Stored records:

___

-- ==== Sys2Proof/Machine/ServeStep.lean ====
section
/-! DEFINITION. The beat-start step and page moves (12_serving.md R403 to R419). -/

namespace Sys2Proof.Machine

/-! ## ADMIT bodies (Table 12.4) -/

def admBEAT (b : List Byte) : Nat := byF b 0 8
def admINDEX (b : List Byte) : Nat := byF b 8 1
def admLAST (b : List Byte) : Bool := byF b 9 1 % 2 == 1
def admOP (b : List Byte) : Nat := byF b 10 1
def admENTRY (b : List Byte) : Nat := byF b 12 2 % 8192
def admREQID (b : List Byte) : Nat := byF b 16 4

/-- The flits of a beat in a store, in order of INDEX. -/
def beatFlits (store : List (List Byte)) (n : Nat) : List (List Byte) :=
  let l := store.filter fun b => admBEAT b == n
  (List.range 256).flatMap fun i => l.filter fun b => admINDEX b == i

/-- R406: every flit of a beat up to the one with LAST set is present. -/
def beatComplete (store : List (List Byte)) (n : Nat) : Bool :=
  let l := store.filter fun b => admBEAT b == n
  match l.find? admLAST with
  | some b => (List.range (admINDEX b + 1)).all fun i => l.any fun c => admINDEX c == i
  | none => false

/-- R406: a beat's notices are present, or it requires none. -/
def State.noticed (s : State) (q n : Nat) : Bool :=
  decide (n < s.fld F.SERVE_PCFG_ALAG q) || beatComplete (s.srv q).store n

/-! ## Page moves (R419) -/

/-- The parts of a move of one page. -/
def cutMove : Nat → Nat → Nat → Nat → List MoveBit
  | 0, _, _, _ => []
  | fuel + 1, a, off, n => if n = 0 then [] else ⟨a, off, min n 2048⟩ :: cutMove fuel (a + 2048) (off + 2048) (n - 2048)

/-- The parts of a move of an entry's pages between the pool and the park area. -/
def State.moveBits (s : State) (q e : Nat) : List MoveBit :=
  let kb := s.fld F.SERVE_POOL2_KPAGE q * 256
  let vb := s.fld F.SERVE_POOL2_VPAGE q * 256
  let pgs := (s.ent e).pgs
  ((List.range pgs.length).zip pgs).flatMap fun p =>
    let off := ((e - s.efirst q) * s.plstride q + p.1) * (kb + vb)
    cutMove (kb / 2048 + 1) (s.kpage q p.2) off kb ++ cutMove (vb / 2048 + 1) (s.vpage q p.2) (off + kb) vb

/-- A move of an entry begins in the step of beat `n`. -/
def State.beginMove (s : State) (q e n : Nat) (out : Bool) : State :=
  let s := s.modEnt e fun v => v.setFlag flMOVING true
  s.modSrv q fun v => { v with moves := v.moves ++ [⟨e, out, n + s.fld F.SERVE_PCFG_MOVEBEATS q, s.moveBits q e, [], stOK⟩] }

/-- The parts of a move are all made, or it has failed. -/
def Move.over (m : Move) : Bool := (m.left.isEmpty && m.flying.isEmpty) || m.status != stOK

/-- A move completes in the step of its due beat. -/
def State.endMove (s : State) (q n : Nat) (m : Move) : State :=
  let s := if m.status = stOK then s else s.modSrv q fun v => { v with moveBad := some (v.moveBad.getD m.status) }
  let s := s.modEnt m.e fun v => v.setFlag flMOVING false
  let v := s.ent m.e
  if v.state = esABORTED then s.freePages m.e
  else if m.out then s.modEnt m.e fun v => { v with pgs := [] }
  else if v.state = esPARKED then s.enter q m.e esDECODE n
  else s

/-- The moves due by beat `n` complete. -/
def State.endMoves (s : State) (q n : Nat) : State :=
  let ms := (s.srv q).moves.filter fun m => decide (m.due ≤ n)
  let s := s.modSrv q fun v => { v with moves := v.moves.filter fun m => decide (n < m.due) }
  ms.foldl (fun t m => t.endMove q n m) s

/-! ## What a step notes for its events (R423) -/

/-- What a step has met: an entry entered DONE or ABORTED; a page shortage or an ignored record; entries given a page. -/
structure StepX where
  s : State
  fin : Bool
  odd : Bool
  newp : List Nat

/-- An entry enters DONE or ABORTED: its pages are freed, those that move when their move completes. -/
def StepX.finish (x : StepX) (q e st n : Nat) : StepX :=
  let s := if (x.s.ent e).flag flMOVING then x.s else x.s.freePages e
  { x with s := s.enter q e st n, fin := true }

/-- A page shortage is counted. -/
def StepX.noPage (x : StepX) (q : Nat) : StepX := { x with s := x.s.addFld F.SERVE_CNT0_NOPAGE q 1 }

/-! ## 1. Commit -/

/-- The slots of the last plan are committed, finished entries become FREE and what was noted of their requests is forgotten, entries move
on. -/
def StepX.commit (x : StepX) (q n : Nat) : StepX :=
  let s := (x.s.srv q).slots.foldl (fun t p =>
    t.modEnt p.1 fun v => { v with length := v.length + p.2, served := (v.served + 1) % 2 ^ 32 }) x.s
  let s := s.modSrv q fun v => { v with slots := [] }
  let gone := s.inOrder q fun _ v => (v.state == esDONE || v.state == esABORTED) && !v.flag flMOVING
  let ids := gone.map fun e => (s.ent e).reqid
  let s := (gone.foldl (fun t e => t.setEnt e Entry.free) s).modSrv q fun v => { v with
    ends := v.ends.filter fun e => !gone.contains e, aborts := v.aborts.filter fun r => !ids.contains r }
  let dec := s.inOrder q fun _ v => v.state == esPREFILL && v.length == v.prompt
  let s := dec.foldl (fun t e => t.enter q e esDECODE n) s
  let full := s.inOrder q fun _ v => v.state == esDECODE && v.length == v.maxlen
  let x := full.foldl (fun (y : StepX) e =>
    let v := y.s.ent e
    let y := y.finish q e esDONE n
    if y.s.ingress q && !v.ended then { y with s := y.s.statusRecord q v.ring v.reqid stOK } else y) { x with s := s }
  { x with s := x.s.endMoves q n }

/-! ## 2. Apply (R407, Table 12.5) -/

/-- The fields that an ADMIT record gives a FREE entry. -/
def State.admitEntry (s : State) (q e n : Nat) (b : List Byte) : Entry :=
  { Entry.free with
    state := esQUEUED, prio := byF b 11 1 % 8, part := q, ring := byF b 15 1, flags := byF b 14 1 % 16, reqid := admREQID b,
    plist := s.plistOf q e, deadline := byF b 32 8, admseq := byF b 20 4, prompt := byF b 24 4 % 2 ^ 25, maxlen := byF b 28 4 % 2 ^ 25,
    key := byF b 40 8, stamp := n % 2 ^ 64 }

/-- ADMIT is applied: on the ingress part the entry takes its submission's input. -/
def State.applyAdmit (s : State) (q e n : Nat) (b : List Byte) : State :=
  let v := s.admitEntry q e n b
  let sub := (s.srv q).taken.find? fun p => p.1 == e
  let v := match sub with | some p => { v with input := p.2.input, stage := p.2.slot + 1 } | none => v
  let s := s.modSrv q fun w => { w with taken := w.taken.filter fun p => p.1 != e }
  (((s.setEnt e v).addFld F.SERVE_CNT0_ADMITTED q 1).setFld F.SERVE_SEQ_ADMSEQ q v.admseq)

/-- A record is ignored. -/
def StepX.stale (x : StepX) (q : Nat) : StepX := { x with s := x.s.addFld F.SERVE_CNT1_STALE q 1, odd := true }

/-- One ADMIT record is applied. -/
def StepX.apply (x : StepX) (q n : Nat) (b : List Byte) : StepX :=
  let e := admENTRY b
  let v := x.s.ent e
  let op := admOP b
  if op = 0 then x
  else if !x.s.ownsEnt q e then x.stale q
  else if op = 1 then (if v.state = esFREE then { x with s := x.s.applyAdmit q e n b } else x.stale q)
  else if v.reqid ≠ admREQID b then x.stale q
  else match op, v.state with
    | 2, 3 => { x with s := x.s.enter q e esPAUSED n }
    | 3, 4 =>
      if v.length = v.pages * 256 then
        match x.s.takePages q e 1 with
        | some t => { x with s := (t.modEnt e fun w => w.setFlag flNOPAGE false).enter q e esDECODE n, newp := e :: x.newp }
        | none => x.noPage q
      else { x with s := (x.s.modEnt e fun w => w.setFlag flNOPAGE false).enter q e esDECODE n }
    | 4, 4 => { x with s := (x.s.enter q e esPARKED n).beginMove q e n true }
    | 5, 5 =>
      if v.flag flMOVING then x.stale q
      else match x.s.takePages q e v.pages with
        | some t => { x with s := (t.modEnt e fun w => { w with pages := v.pages }).beginMove q e n false }
        | none => x.noPage q
    | 6, st =>
      if esQUEUED ≤ st ∧ st ≤ esPARKED then
        let x := x.finish q e esABORTED n
        if x.s.ingress q then { x with s := x.s.statusRecord q v.ring v.reqid stABORTED } else x
      else x.stale q
    | 7, st => if esPREFILL ≤ st ∧ st ≤ esPAUSED then x.finish q e esDONE n else x.stale q
    | _, _ => x.stale q

/-- The records of beat `n` are applied in order of INDEX. -/
def StepX.applyAll (x : StepX) (q n : Nat) : StepX :=
  let l := beatFlits (x.s.srv q).store n
  let s := x.s.modSrv q fun v => { v with
    store := v.store.filter fun b => admBEAT b != n, pend := v.pend.filter fun p => decide (n < p.2.1) }
  l.foldl (fun y b => y.apply q n b) { x with s := s }

/-! ## 3. Variant (R417) -/

/-- The prefill depth. -/
def State.pdp (s : State) (q : Nat) : Nat :=
  (((s.table.filter fun x => s.ownsEnt q x.1 && (x.2.state == esQUEUED || x.2.state == esPREFILL)).map fun x =>
    x.2.prompt - x.2.length).sum + 255) / 256

/-- The entry of the ratio table that is chosen. -/
def State.ratioEntry (s : State) (q pdp : Nat) : Nat :=
  (((List.range 16).filter fun j => s.fld F.SERVE_RATIO_VALID (q * 16 + j) == 1 && decide (s.fld F.SERVE_RATIO_TH (q * 16 + j) ≤ pdp)).getLast?).getD 0

/-- The pending snapshot names beat `n`: its variant (R394). -/
def State.snapAt (s : State) (q n : Nat) : Option Nat :=
  match (s.gop q).snap with | some p => if p.1 = n then some p.2 else none | none => none

/-- The variant of beat `n`. -/
def State.pickVariant (s : State) (q n : Nat) : Nat :=
  match s.snapAt q n with
  | some v => v % 16
  | none => if s.serveOn q then s.fld F.SERVE_RATIO_VAR (q * 16 + s.ratioEntry q (s.pdp q)) else 0

/-! ## 4. Slots (R411) -/

/-- A slot: entry, kind (1 prefill, 2 decode), count. -/
structure PlanSlot where
  e : Nat
  kind : Nat
  count : Nat
  deriving DecidableEq, Repr

/-- Each DECODE entry that needs a page takes one, or is paused. -/
def StepX.decodePages (x : StepX) (q n : Nat) : StepX :=
  (x.s.inOrder q fun _ v => v.state == esDECODE).foldl (fun (y : StepX) e =>
    let v := y.s.ent e
    if v.length = v.pages * 256 then
      match y.s.takePages q e 1 with
      | some t => { y with s := t, newp := e :: y.newp }
      | none =>
        let y := y.noPage q
        { y with s := (y.s.modEnt e fun w => w.setFlag flNOPAGE true).enter q e esPAUSED n, odd := true }
    else y) x

/-- Slots of PREFILL entries from a budget. -/
def prefillSlots (s : State) (chunk : Nat) : List Nat → Nat → Nat → List PlanSlot × Nat
  | [], b, _ => ([], b)
  | e :: r, b, room =>
    let v := s.ent e
    let k := min (min (v.prompt - v.length) chunk) b
    if room = 0 ∨ k = 0 then prefillSlots s chunk r b room
    else let t := prefillSlots s chunk r (b - k) (room - 1); (⟨e, 1, k⟩ :: t.1, t.2)

/-- QUEUED entries enter PREFILL while budget and slots remain. -/
def StepX.admitPrefill (x : StepX) (q n chunk : Nat) : List Nat → Nat → Nat → StepX × List PlanSlot
  | [], _, _ => (x, [])
  | e :: r, b, room =>
    if b = 0 ∨ room = 0 then (x, [])
    else
      let v := x.s.ent e
      match x.s.takePages q e ((v.prompt + 255) / 256) with
      | none => (x, [])
      | some t =>
        let k := min (min v.prompt chunk) b
        let y : StepX := { x with s := t.enter q e esPREFILL n, newp := e :: x.newp }
        let z := y.admitPrefill q n chunk r (b - k) (room - 1)
        (z.1, ⟨e, 1, k⟩ :: z.2)

/-- The slots of beat `n` under variant `var`. -/
def StepX.slots (x : StepX) (q n var : Nat) : StepX × List PlanSlot :=
  let i := q * 16 + var
  let room := x.s.fld F.SERVE_PLANCFG_SLOTMAX q
  let chunk := x.s.fld F.SERVE_VAR_CHUNKMAX i
  let x := x.decodePages q n
  let dec := ((x.s.inOrder q fun _ v => v.state == esDECODE).take (min room (x.s.fld F.SERVE_VAR_DSLOTS i))).map fun e => PlanSlot.mk e 2 1
  let pre := prefillSlots x.s chunk (x.s.inOrder q fun _ v => v.state == esPREFILL) (x.s.fld F.SERVE_VAR_PBUDGET i) (room - dec.length)
  let adm := x.admitPrefill q n chunk (x.s.inOrder q fun _ v => v.state == esQUEUED) pre.2 (room - dec.length - pre.1.length)
  (adm.1, dec ++ (sortBy x.s.servKey ((pre.1 ++ adm.2).map (·.e))).flatMap fun e => (pre.1 ++ adm.2).filter fun p => p.e == e)

/-! ## 5. Plan (R410) -/

/-- Table 12.7. -/
def StepX.slotRec (x : StepX) (p : PlanSlot) : List Byte :=
  let v := x.s.ent p.e
  let b (c : Bool) (i : Nat) : Nat := if c then 2 ^ i else 0
  let pre := p.kind == 1
  let fl := b (pre && v.length == 0) 0 + b (pre && v.length + p.count == v.prompt) 1 + b (x.newp.contains p.e) 2 + b (v.flag 2) 3 + b (v.flag 3) 4
  toBytes 2 p.e ++ toBytes 1 p.kind ++ toBytes 1 fl ++ toBytes 4 v.reqid ++ toBytes 4 v.length ++ toBytes 4 p.count ++ toBytes 8 v.key
    ++ toBytes 4 v.pages ++ toBytes 4 0

/-- Table 12.6. -/
def StepX.planHead (x : StepX) (q n var pdp : Nat) (l : List PlanSlot) : List Byte :=
  let dd := (x.s.inOrder q fun _ v => v.state == esDECODE).length
  let ndec := (l.filter fun p => p.kind == 2).length
  toBytes 8 n ++ toBytes 1 var ++ toBytes 1 (if (x.s.snapAt q n).isSome then 1 else 0) ++ toBytes 2 ndec ++ toBytes 2 (l.length - ndec)
    ++ toBytes 2 0 ++ toBytes 4 pdp ++ toBytes 4 dd ++ toBytes 4 (x.s.freeCount q) ++ List.replicate 36 0

/-- R410: the plan lies in the core store of a core of the partition, aligned to 16 bytes. -/
def State.planOk (s : State) (q : Nat) : Bool :=
  let a := s.fld F.SERVE_PLANCFG_PLAN q
  s.within q a && daSpace a == 1 && a % 16 == 0 && decide (daOff a + 64 + 32 * s.fld F.SERVE_PLANCFG_SLOTMAX q ≤ 2 ^ 22)

/-! ## The step (R409, R423) -/

/-- The step of beat `n` of partition `q`. -/
def State.beatStep (s : State) (q n : Nat) : State :=
  let x : StepX := ⟨s, false, (s.srv q).late, []⟩
  let x := (x.commit q n).applyAll q n
  let pdp := x.s.pdp q
  let var := x.s.pickVariant q n
  let r := x.slots q n var
  let x := r.1
  let s := if x.s.planOk q then
      (x.s.writeMem .other (x.s.fld F.SERVE_PLANCFG_PLAN q) (x.planHead q n var pdp r.2 ++ r.2.flatMap x.slotRec)).1
    else x.s.jobFault q caSERVE stBAD_ARG 0 0
  let s := (s.modSrv q fun v => { v with slots := r.2.map fun p => (p.e, p.count), next := n + 1, late := false }).modPart q fun p => { p with variant := var }
  let s := (s.setFld F.SERVE_PSTAT_FREEPAGES q (s.freeCount q)).setFld F.SERVE_PSTAT_INUSE q (s.inOrder q fun _ _ => true).length
  let s := s.setFld F.SERVE_SEQ_BEAT q (n % 2 ^ 32)
  let s := if x.fin && s.ingress q then s.raise (960 + 6 * q + 4) else s
  if x.odd then s.raise (960 + 6 * q + 5) else s

/-- The step of the awaited beat may run: its notices are present and its moves are over. -/
def State.stepReady (s : State) (q : Nat) : Bool :=
  let p := s.part q
  p.waiting && s.serveOn q && (s.srv q).next == p.beat && s.noticed q p.beat
    && (s.srv q).moves.all fun m => decide (p.beat < m.due) || m.over

/-- BEAT_START_STEP (R409). -/
def execBeatStartStep (q : Nat) (s : State) : Res :=
  if s.stepReady q then done s (s.beatStep q (s.part q).beat) else done s s

end Sys2Proof.Machine
end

___

Exercise description:
Up to and including the line that holds "def beatFlits (store", reproduce the records above exactly from their first line, and give nothing else.

Output of the exercise:
-- ==== Sys2Proof/Machine/ServeStep.lean ====
section
/-! DEFINITION. The beat-start step and page moves (12_serving.md R403 to R419). -/

namespace Sys2Proof.Machine

/-! ## ADMIT bodies (Table 12.4) -/

def admBEAT (b : List Byte) : Nat := byF b 0 8
def admINDEX (b : List Byte) : Nat := byF b 8 1
def admLAST (b : List Byte) : Bool := byF b 9 1 % 2 == 1
def admOP (b : List Byte) : Nat := byF b 10 1
def admENTRY (b : List Byte) : Nat := byF b 12 2 % 8192
def admREQID (b : List Byte) : Nat := byF b 16 4

/-- The flits of a beat in a store, in order of INDEX. -/
def beatFlits (store : List (List Byte)) (n : Nat) : List (List Byte) :=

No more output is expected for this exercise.